A square is formed such that its opposite sides are tangential to the hyperbola $x^2-y^2=1$. Determine which of the following is/are true
(A) Side length of largest possible square is $2$
(B) Side length of largest possible square is $2\sqrt 2$.
(C) Side length of smallest possible square is $2^{\frac{3}{4}}$.
(D) Side length of smallest possible square is $2^{\frac{5}{4}}$.
Solution given
Length of Diagonal of square must be greater than or equal to distance between points of tangency.
Why above statement must be true? Can we prove this?
After drawing figure it seems correct but can we prove this mathematically.
The longest possible length between two points on a square is the length of the diagonal. Since the two points of tangency are, by hypothesis, on the square, the distance between them must certainly be less than or equal to the length of the diagonal.

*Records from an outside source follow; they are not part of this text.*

theorem Shaped.slabAccess {slab g half mode d} : Shaped (s.slabAccess slab g half mode d) := by
  unfold State.slabAccess
  split
  · exact h.upd.ite h.ownViol
  · exact h.slabPut.ite h.ownViol

theorem Shaped.handover {slab writer newOwner newSub} : Shaped (s.handover slab writer newOwner newSub) :=
  h.ownViol.ite (h.set.ite (h.set.ite h.set.set.upd))

theorem Shaped.startRepairs : Shaped s.startRepairs := forEach_shaped (fun _ _ h' => (h'.upd.ite h')) h

theorem Shaped.answerHandover {k} : Shaped (s.answerHandover k) := h.reply.cmdDone.ite h.reply

theorem Shaped.answerHandovers {slab} : Shaped (s.answerHandovers slab) :=
  forEach_shaped (fun _ _ h' => h'.answerHandover) h.upd

theorem Shaped.drained {slab} : Shaped (s.drained slab) := by
  unfold State.drained
  split
  · exact h
  · exact Shaped.startRepairs (Shaped.answerHandovers (forEach_shaped (fun _ _ h' => h'.slabPut) h.put.put.set.set.upd))

theorem Shaped.repairCall {slab} : Shaped (s.repairCall slab) := h.ite h.upd.set.post.startRepairs

theorem Shaped.wantRepair {slab n} : Shaped (s.wantRepair slab n) := h.repairCall.ite h

theorem Shaped.countColumn {slab col} : Shaped (s.countColumn slab col) := (h.upd.put.put.ite h.upd).wantRepair

theorem Shaped.markBad {bank tiles isBad} : Shaped (s.markBad bank tiles isBad) := h.setBank

theorem Shaped.commandHandover {k} : Shaped (s.commandHandover k) :=
  h.screened (fun _ h' => by split; exacts [h'.reply, (h'.handover.answerHandover.ite h'.handover.upd)])

theorem Shaped.takeHandover {k} : Shaped (s.takeHandover k) := h.commandHandover.ite h.hold

theorem execSlabHandover_lands {form} : Lands (execSlabHandover form s) := .next (by split; exacts [h.handover, h.takeHandover])

theorem execHandoverDrainDone_lands {slab} : Lands (execHandoverDrainDone slab s) := .next h.drained

theorem execSlabNormalWrite_lands {slab agent half data} : Lands (execSlabNormalWrite slab agent half data s) :=
  .next h.slabAccess

theorem execSlabSetAliasWrite_lands {slab agent half data} : Lands (execSlabSetAliasWrite slab agent half data s) :=
  .next h.slabAccess

theorem execSlabClearAliasWrite_lands {slab agent half data} : Lands (execSlabClearAliasWrite slab agent half data s) :=
  .next h.slabAccess

theorem Shaped.slabWrite64 {slab word mode d} : Shaped (s.slabWrite64 slab word mode d) :=
  h.setSlabWord.upd.ite (h.slabUncorr.ite h.setSlabWord)

theorem execSlabScrubPassDone_lands {slab march corrected uncorrected} : Lands (execSlabScrubPassDone slab march corrected
    uncorrected s) := .next (h.upd.post.ite h)

theorem execFieldRepairComplete_lands {slab ok} : Lands (execFieldRepairComplete slab ok s) :=
  .next
      (by
        split
        · exact h
        · exact ((h.upd.put.ite h.upd.put).post.upd.set.post.ite (h.upd.put.ite h.upd.put).post.upd.set).ite (h.upd.put.ite
            h.upd.put).post)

To prove that the diagonal is the greatest length in the square, we can just consider an arbitrary pair of points in a square and consider the possible distances. If the two points are $(x_1,y_1)$ and $(x_2,y_2)$, then the squared distance between them is
$$(x_2-x_1)^2 + (y_2-y_1)^2 = a^2 + b^2$$
If $s$ is the side length of the square, then obviously the greatest purely vertical or purely horizontal distance in the square is $s$. This gives us an upper bound on the squared distance, when $a=b=s$, of
$$ s^2 + s^2 = 2s^2 $$
and, since the square root is increasing, the upper bound on the distance is $s\sqrt{2}$. To prove that this upper bound is a maximum, we just have to show that it can be achieved. Consider the two points to be on opposite corners of the square, and we calculate the distance between them (the diagonal of the square) to be $s\sqrt{2}$ as well.